I don't understand people who don't read newspapers. And ultimately I probably don't get along with them either.
Maybe I should say, they are not the people I have an affinity with in the short or the long run.
I start and end my days with checks of the headlines and read articles when I am unable to sleep or frustrated with too much other work.
In my circle, conversations will turn around stories we have read in the paper, online or heard on NPR or CNN (well not me but you know).
We all have our trusted outlets and compare coverage and stories and details.
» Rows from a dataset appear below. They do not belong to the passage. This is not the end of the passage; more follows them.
/-- The selector of a group moves, at the boundary that has just come (R266, R271, R285). -/
def moveSelector (n : Nat) (prot : Bool) (s : State) : State :=
  let g := s.group n
  let t := pointSelector g.cfg prot (s.onGroup n fun g => { g with
    sel := prot, moved := true, move := none, waitHitless := false, switches := satAdd 32 g.switches 1, lastSwitch := s.now })
  notify 8 0x80 [(2, n), (1, boolNat prot), (1, requestShown s g), (4, 0), (8, s.now)] t

/-- The selector is to move at the next boundary. -/
def askMove (n : Nat) (prot : Bool) (s : State) : State :=
  s.onGroup n fun g => { g with move := if prot = g.sel then none else some prot, waitHitless := false }

/-- Both lanes of a CPRI 1+1 group are hitless-ready (R276); 0.1 ns. -/
def hitlessReady (s : State) (g : ProtGroup) : Bool :=
  match g.cfg.members with
  | .cpri w p skew =>
    let a := s.cpriOf w
    let b := s.cpriOf p
    a.state == .bfnSync && b.state == .bfnSync && cpriTrigger s w == 0 && cpriTrigger s p == 0 &&
      (a.rxOffset - b.rxOffset).natAbs * 10 ≤ skew * 26042
  | _ => false

/-- One group in one beat (R262-R273). A low-order group takes its request and moves at a TU multiframe boundary. -/
def evaluateGroup (n : Nat) (s : State) : State :=
  let g := s.group n
  if g.cfg.enable = 0 then s
  else
    let t := triggers s g.cfg
    let hw := holdStep g.cfg.holdoff t.1 g.holdW g.reqW
    let hp := holdStep g.cfg.holdoff t.2 g.holdP g.reqP
    let g := { g with
      sfW := t.1 == 2, sdW := t.1 == 1, sfP := t.2 == 2, sdP := t.2 == 1
      holdW := hw.1, reqW := hw.2, holdP := hp.1, reqP := hp.2 }
    if g.cfg.kind = 4 ∧ (s.now + 1) % tuBeats ≠ 0 then
      s.onGroup n fun _ => { g with wtrLeft := if g.request = 10 then g.wtrLeft - 1 else g.wtrLeft }
    else
      let p := match g.lanes with
        | some (_, p) => s.sdhOf p
        | none => {}
      let g := (g.fopStep p (t.2 == 2)).ownRequest
      let g := g.sendK p
      let want := g.wants p
      let s := s.onGroup n fun _ => g
      if want ≠ g.sel ∧ g.cfg.kind = 5 ∧ !(g.request = 2 ∨ g.request = 5) then s.onGroup n fun g => { g with waitHitless := true }
      else askMove n want s

/-- Enabled groups, in the order of their numbers. -/
def State.groupsOn (s : State) : List Nat := (s.prot.filter fun e => e.2.cfg.enable == 1).map Prod.fst

/-- A group's state goes to the standby (12 R363, type 4). A timer is sent as 0 when none runs, else as its beats left + 1. -/
def mirrorGroup (n : Nat) (s : State) : State :=
  let g := s.group n
  let left (x : Option Nat) : Nat := match x with | some k => k + 1 | none => 0
  mirrorSend (.prot n g.request g.sel (left g.holdW) (left g.holdP) g.wtrLeft) s

/-- Sent in a beat with a change, and in turn over 16 beats. -/
def mirrorIfDue (n : Nat) (old : ProtGroup) (s : State) : State :=
  let g := s.group n
  let change := g.request != old.request || g.sel != old.sel || g.holdW.isSome != old.holdW.isSome || g.holdP.isSome != old.holdP.isSome
  if change || n % 16 == s.now % 16 then mirrorGroup n s else s

/-- The selectors that move at the boundary, after its tickets (R266, R271, R280). -/
def beatMoves (s : State) : State :=
  s.prot.foldl (fun t e => match (t.group e.1).move with
    | some prot => mirrorGroup e.1 (moveSelector e.1 prot t)
    | none => t) s

/-- PROT_EVALUATE: every group in one beat. A standby follows the mirror and acts on no trigger of its own (R283). -/
def protEvaluate (s : State) : State :=
  if s.clk.started && s.hive.role != .standby then
    s.groupsOn.foldl (fun s n => mirrorIfDue n (s.group n) (evaluateGroup n s)) s
  else s

/-- HOLDOFF_EXPIRY: the member's condition in this beat becomes the request (R263). -/
def holdoffEnds (n : Nat) (prot : Bool) (s : State) : State :=
  let g := s.group n
  let t := triggers s g.cfg
  let left := if prot then g.holdP else g.holdW
  let shown := if prot then t.2 else t.1
  if g.cfg.enable = 1 ∧ left = some 0 ∧ shown ≠ 0 then
    s.onGroup n fun g => if prot then { g with holdP := none, reqP := shown } else { g with holdW := none, reqW := shown }
  else s
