/-- The header of a frame's code groups, if its K28.5 stands first and its CRC holds (R360). -/
def readHeader (gs : List Group) : Option HiveHeader :=
  let b := gs.map Group.byte
  let a := b.toArray
  if (gs.head?.map Group.k285).getD false && crc32 ((b.drop 1).take 87) == frameField a 88 4 then
    let beat := frameField a 2 6
    let timing := frameField a 8 8
    some {
      lane := frameField a 1 1 % 4, beat := beat, timing := if timing < 2 ^ 63 then timing else (timing : Int) - 2 ^ 64
      ack := frameField a 16 4, flags := frameField a 20 4
      laneSummary := (List.range 256).filter fun k => (a.getD (24 + k / 8) 0).toNat.testBit (k % 8)
      heartbeat := if beat % 8 = 0 then some ((List.range 32).map fun j => (a.getD (56 + j) 0).toNat) else none }
  else none

/-- HIVE_FRAME_RX (R360): the code groups of one frame on HLi, decoded and counted (03 R74), its marker `skew` code groups away from where
the engine expects it. The engine deskews up to ±8 code groups (03 R98); a header past that, or whose CRC fails, is discarded. -/
def hiveFrame (i : Nat) (skew : Int) (codes : List Nat) (s : State) : State :=
  if 4 ≤ i || !(s.lane (256 + i)).works || (s.lane (256 + i)).losNow || (s.lane (256 + i)).lolNow then s
  else
    let r := laneGroups (256 + i) (stungUnit s 0x0A (256 + i)) codes s
    if !hiveLaneUp s i then r.2
    else
      let hdr := if skew.natAbs ≤ 8 then readHeader r.1 else none
      let t := (tickIf hdr.isNone 155 noUnit r.2).onHive fun h => { h with
        skews := tput 0 h.skews i skew, hdrFails := tput [] h.hdrFails i ((hdr.isSome :: tget [] h.hdrFails i).take 8) }
      match hdr with
      | some x => headerIn x t
      | none => t

/-! ### Readiness, switches and bounce-back (R366, R371-R374) -/

/-- Whether this device is ready as a standby (R366). -/
def readyDue (s : State) : Bool :=
  let h := s.hive
  s.mode == .shadow && s.keeper.present && h.loaded && !h.resync && !h.gap && 80 ≤ h.onTime &&
    (s.scout.freq == some 18 || s.scout.freq == some 19) && s.scout.state == .locked && 64000 ≤ h.alignedBeats &&
    (h.halfA || h.halfB) && s.faultTop ≤ 1 && (h.differ.all fun e => e.2 ≤ 8000) && h.egressOk

/-- HIVE_SWITCH_EXECUTE (R372). -/
def switchExecutes (s : State) : State :=
  match s.hive.switchPend with
  | some (op, b, _) =>
    if b ≤ s.now && s.hive.token && s.hive.released = 0 then
      if op = 2 || (mateReady s && (s.hive.halfA || s.hive.halfB)) then releaseToken 4 false s
      else cancelSwitch stNotInMode 0 s
    else s
  | none => s

/-- HV_CTRL (R379): key 0xA5 and release trigger cause 6, which requires the mate ready (R367). -/
def hvCtrl (half : Half) (v : Nat) (s : State) : State :=
  match half with
  | .hi => s
  | _ => if v % 256 = 0xA5 && bit v 8 && mateReady s then releaseToken 6 false s else s

/-- Whether a lane shows a far-end indication now (R373). -/
def farShown (n : Nat) (s : State) : Bool :=
  let l := s.lane n
  l.enable == 1 && ((isSdhMode l.mode && (s.sdhOf n).dRdi) ||
    (isCpriMode l.mode && ((s.cpriOf n).dRai || (s.cpriOf n).dRlos || (s.cpriOf n).dRlof)))

/-- Lanes whose far-end indication has held for 100 ms and that were free of it in the second before t0 (R373). -/
def farEndLanes (s : State) : Nat :=
  ((List.range 256).filter fun n => farShown n s && 800 ≤ tget 0 s.hive.farRun n && !s.hive.farBarred.contains n).length

/-- The far-end indications of a beat (R373). -/
def beatFarEnd (s : State) : State :=
  let shown := (List.range 256).filter fun n => farShown n s
  s.onHive fun h => { h with
    farRun := shown.foldl (fun d n => tput 0 d n (tget 0 h.farRun n + 1)) []
    farLast := shown.foldl (fun d n => tput 0 d n (s.now + 1)) h.farLast }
We extrapolate from these stories to build meaning about our wider world.
Some of us are more interested in politics, others in pop culture, others in world affairs. We each have our own special interests but all have a love of quirky stories (however that manifests for each of us).
So when I meet someone with no knowledge of current events - almost as though they lived so remotely in an unconnected time that they can't get news - I have to work to be patient and not incredulous (I regularly fail at that).
This week though I also started to think about the other side of that coin. As in what is the internal and conversational life of that kind of person.
To what common topics do they turn in a lull in conversation? How do they build meaning about the world? What are their building blocks?
I shuffled through in my mind all the people I regularly engage in conversation and they are all news regulars if not junkies like me.
Clearly this is not by accident. But how deliberate is this selection process!? Does it just happen?
Just the random thoughts that fly through my brain while I am not reading or writing what I should. Or when I am trying to not obsess about the fact that my computer seems to have developed a bad case of sleeping beauty.